-- EXERCISE BRIEF --
Take the entries that follow and return exactly the lines from the one holding "decode (.access (.read 15))" through the one holding "A text, line", both included. Nothing else is needed.

(Collected data)
-- ==== Sys2Proof/Tests/Slice0.lean ====
section
/-!
SUPPORT. The model's own tests. Expected values are the spec's: the words of 30_encoding.md and opcode_table.json, the examples
and vectors V1 to V40 and S1 to S9 of its worked examples, or a calculation by hand from the rule that is named. Then a
witness for the hypotheses of every statement of Certificates/Slice0/Obligations.lean that has any.
-/
namespace Sys2Proof.Tests

open Sys2Proof Sys2Proof.Machine

/-! ### Helpers -/

/-- A field of the next state. -/
def after {α : Type} (f : State → α) : Answer → Option α
  | .next s => some (f s)
  | .fault _ => none
  | .refused _ => none

/-- The reset state with a stream, the cursor at its start. -/
def start (bytes : List Byte) : State := { State.reset with src := bytes, scur := 0 }

/-- A bank decode that waits for byte `bc` of tile `tn`. -/
def fetching (bytes : List Byte) (tn : BitVec 10) (bc : BitVec 5) : State :=
  { start bytes with
    st := .fetch, tn := tn, bc := bc, cha := Vector.replicate 8 (some 0x11), chb := Vector.replicate 8 (some 0x22) }

/-- A bank decode with all bytes of tile `tn` read. -/
def emitting (tn : BitVec 10) (a b : Byte) : State :=
  { start [] with st := .emit, tn := tn, bc := 16, cha := Vector.replicate 8 (some a), chb := Vector.replicate 8 (some b) }

/-- A header read that waits for byte `bc`. -/
def heading (bytes : List Byte) (bc : BitVec 5) : State := { start bytes with st := .hdr, bc := bc }

/-- A completed header read. -/
def headed (bytes : Vector Byte 4) (prg chr : Byte) : State :=
  { start [] with sig := holding bytes, prg := some prg, chr := some chr, hdrv := true }

/-- A bank fault, STATUS 0x87. -/
def faulted : State := (start []).raiseFault .bankUnderrun

/-- The record of V4. -/
def record4 : List Byte :=
  [0x41, 0xC2, 0x44, 0x48, 0x10, 0x20, 0x40, 0x80, 0x01, 0x02, 0x04, 0x08, 0x16, 0x21, 0x42, 0x87]

/-- The planes of V4. -/
def planeA4 : Plane := #v[0x41, 0xC2, 0x44, 0x48, 0x10, 0x20, 0x40, 0x80]

def planeB4 : Plane := #v[0x01, 0x02, 0x04, 0x08, 0x16, 0x21, 0x42, 0x87]

/-- The eight indices of a row. -/
def indices (a b : Byte) : List Nat := (List.finRange 8).map fun c => (pixidx a b c).toNat

/-! ### Well-formedness -/

/-- TPLACE takes a tile index 0 to 511 (41 R120). -/
theorem test_wf_tplace (t : Tile) :
    (Instr.tplace 512 t).wellFormed = false ∧ (Instr.tplace 511 t).wellFormed = true := ⟨rfl, rfl⟩

/-- The operand of IS_VALID_SIGNATURE is 4 bytes (42 R142). -/
theorem test_wf_signature : (Instr.isValidSignature [0x4E, 0x45, 0x53]).wellFormed = false ∧
    (Instr.isValidSignature [0x4E, 0x45, 0x53, 0x1A, 0]).wellFormed = false ∧
    (Instr.isValidSignature [0x4E, 0x45, 0x53, 0x1A]).wellFormed = true := by decide

/-! ### Decoding: words written out from the spec's encodings -/

/-- Format CMD, 30 R76: 0b00000000, 0b00000001, 0b00000010, 0b00000011. -/
theorem test_decode_cmd : decodeTableWord 8 0b00000000 = some .nop ∧ decodeTableWord 8 0b00000001 = some .readHeader ∧
    decodeTableWord 8 0b00000010 = some .decodeBank ∧ decodeTableWord 8 0b00000011 = some .reserved03 := ⟨rfl, rfl, rfl, rfl⟩

/-- Format CMD, the reserved rows of opcode_table.json: the fixed high bits, then the free bits. -/
theorem test_decode_reserved : decodeTableWord 8 0b00000110 = some (.reserved04to07 0b10) ∧
    decodeTableWord 8 0b00001101 = some (.reserved08to0F 0b101) ∧
    decodeTableWord 8 0b00010010 = some (.reserved10to1F 0b0010) ∧
    decodeTableWord 8 0b00101001 = some (.reserved20to3F 0b01001) ∧
    decodeTableWord 8 0b01011010 = some (.reserved40to7F 0b011010) ∧
    decodeTableWord 8 0b11111111 = some (.reserved80toFF 0b1111111) := ⟨rfl, rfl, rfl, rfl, rfl, rfl⟩

/-- Format PALW, 10 R27: registers 4 and 7 are PAL0 and PAL3; register 8 is none. -/
theorem test_decode_palw (v : Color) : decode (.access (.write 0b00000100 0 v)) = .ok (.ldpal 0b00 v) ∧
    decode (.access (.write 0b00000111 0 v)) = .ok (.ldpal 0b11 v) ∧
    decode (.access (.write 0b00001000 0 v)) = .error (.noRegisterWrite 8) := ⟨rfl, rfl, rfl⟩

/-- Format REGRD, 10 R27: registers 1, 2, 3, 5, 10, 12, 13, 14. -/
theorem test_decode_regrd : decode (.access (.read 0b0001)) = .ok .rdStatus ∧ decode (.access (.read 0b0010)) = .ok .rdTn ∧
    decode (.access (.read 0b0011)) = .ok .rdBc ∧ decode (.access (.read 0b0101)) = .ok (.rdPal 0b01) ∧
    decode (.access (.read 0b1010)) = .ok (.rdSig 0b10) ∧ decode (.access (.read 0b1100)) = .ok .rdPrg ∧
    decode (.access (.read 0b1101)) = .ok .rdChr ∧ decode (.access (.read 0b1110)) = .ok .rdSigok :=
  ⟨rfl, rfl, rfl, rfl, rfl, rfl, rfl, rfl⟩

/-- Registers 0 and 15 have no read (10 R27). -/
theorem test_decode_no_read : decode (.access (.read 0)) = .error (.noRegisterRead 0) ∧
    decode (.access (.read 15)) = .error (.noRegisterRead 15) := ⟨rfl, rfl⟩

/-- Format CANVRD, 30 R78: pixel (45, 19) is row 00010011, column 0101101 (V11); address 32768 does not exist. -/
theorem test_decode_canvrd : decodeTableWord 16 0b0000100110101101 = some (.rdpix (0b00010011#8 ++ 0b0101101#7)) ∧
    decodeTableWord 16 0b1000000000000000 = none := ⟨rfl, rfl⟩

/-- Format TILE, 30 R71: the record of V4, channel A first. -/
theorem test_decode_tile : decode (.tile record4) = .ok (.tile planeA4 planeB4) ∧
    decodeTableWord 128 0x41C2444810204080_0102040816214287 = some (.tile planeA4 planeB4) := ⟨rfl, rfl⟩

/-- Format HDR, 30 R74: 4E 45 53 1A 02 01. -/
theorem test_decode_hdr : decodeTableWord 48 0x4E45531A_02_01 = some (.hdr #v[0x4E, 0x45, 0x53, 0x1A] 0x02 0x01) := rfl

/-- Format SIG4: the four bytes, first byte first. -/
theorem test_decode_sig4 : decodeTableWord 32 0x4E45531A = some (.isValidSignature [0x4E, 0x45, 0x53, 0x1A]) := rfl

/-- A record of another length is none (30 R70). -/
theorem test_decode_lengths : decode (.tile (List.replicate 15 0)) = .error (.recordLength 15) ∧
    decode (.hdr (List.replicate 7 0)) = .error (.recordLength 7) ∧ decode (.sig4 []) = .error (.recordLength 0) :=
  ⟨rfl, rfl, rfl⟩
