-- ==== Sys2Proof/Word.lean ====
section
/-! DEFINITION. The words of CORE (00_scope.md R9, 20_memory.md R71): bytes, the address field of a `TXN` word, and the
lines of text of the snapshot. -/

namespace Sys2Proof

/-- `DATA_BITS` = 8: every memory, port and VRAM datum (20_memory.md R71). -/
abbrev Byte := BitVec 8

/-- The address or port field of a `TXN` word, bits 15:0 (30_encoding.md R101). An address itself is a number below
2^`ADDR_BITS`, a port number one below 2^`PORT_BITS` (20_memory.md R70, entry 27). -/
abbrev Word := BitVec 16

/-- One line of text, as the codes of its characters, without its line end. -/
abbrev Line := List Byte

/-- A text, line by line (48_host_interface.md R302: "one line per field"). -/
abbrev Text := List Line

/-- The line of a string's character codes. -/
def asc (s : String) : Line := s.toList.map fun c => BitVec.ofNat 8 c.toNat

/-- One pixel of the frame buffer, in the host's "common pixel format" (48_host_interface.md R312). -/
abbrev Pixel := BitVec 32

end Sys2Proof
end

-- WRITTEN ANSWER --
    decode (.access (.read 15)) = .error (.noRegisterRead 15) := ⟨rfl, rfl⟩

/-- Format CANVRD, 30 R78: pixel (45, 19) is row 00010011, column 0101101 (V11); address 32768 does not exist. -/
theorem test_decode_canvrd : decodeTableWord 16 0b0000100110101101 = some (.rdpix (0b00010011#8 ++ 0b0101101#7)) ∧
    decodeTableWord 16 0b1000000000000000 = none := ⟨rfl, rfl⟩

/-- Format TILE, 30 R71: the record of V4, channel A first. -/
theorem test_decode_tile : decode (.tile record4) = .ok (.tile planeA4 planeB4) ∧
    decodeTableWord 128 0x41C2444810204080_0102040816214287 = some (.tile planeA4 planeB4) := ⟨rfl, rfl⟩

/-- Format HDR, 30 R74: 4E 45 53 1A 02 01. -/
theorem test_decode_hdr : decodeTableWord 48 0x4E45531A_02_01 = some (.hdr #v[0x4E, 0x45, 0x53, 0x1A] 0x02 0x01) := rfl

/-- Format SIG4: the four bytes, first byte first. -/
theorem test_decode_sig4 : decodeTableWord 32 0x4E45531A = some (.isValidSignature [0x4E, 0x45, 0x53, 0x1A]) := rfl

/-- A record of another length is none (30 R70). -/
theorem test_decode_lengths : decode (.tile (List.replicate 15 0)) = .error (.recordLength 15) ∧
    decode (.hdr (List.replicate 7 0)) = .error (.recordLength 7) ∧ decode (.sig4 []) = .error (.recordLength 0) :=
  ⟨rfl, rfl, rfl⟩
-- ==== Sys2Proof/Word.lean ====
section
/-! DEFINITION. The words of CORE (00_scope.md R9, 20_memory.md R71): bytes, the address field of a `TXN` word, and the
lines of text of the snapshot. -/

namespace Sys2Proof

/-- `DATA_BITS` = 8: every memory, port and VRAM datum (20_memory.md R71). -/
abbrev Byte := BitVec 8

/-- The address or port field of a `TXN` word, bits 15:0 (30_encoding.md R101). An address itself is a number below
2^`ADDR_BITS`, a port number one below 2^`PORT_BITS` (20_memory.md R70, entry 27). -/
abbrev Word := BitVec 16

/-- One line of text, as the codes of its characters, without its line end. -/
abbrev Line := List Byte

/-- A text, line by line (48_host_interface.md R302: "one line per field"). -/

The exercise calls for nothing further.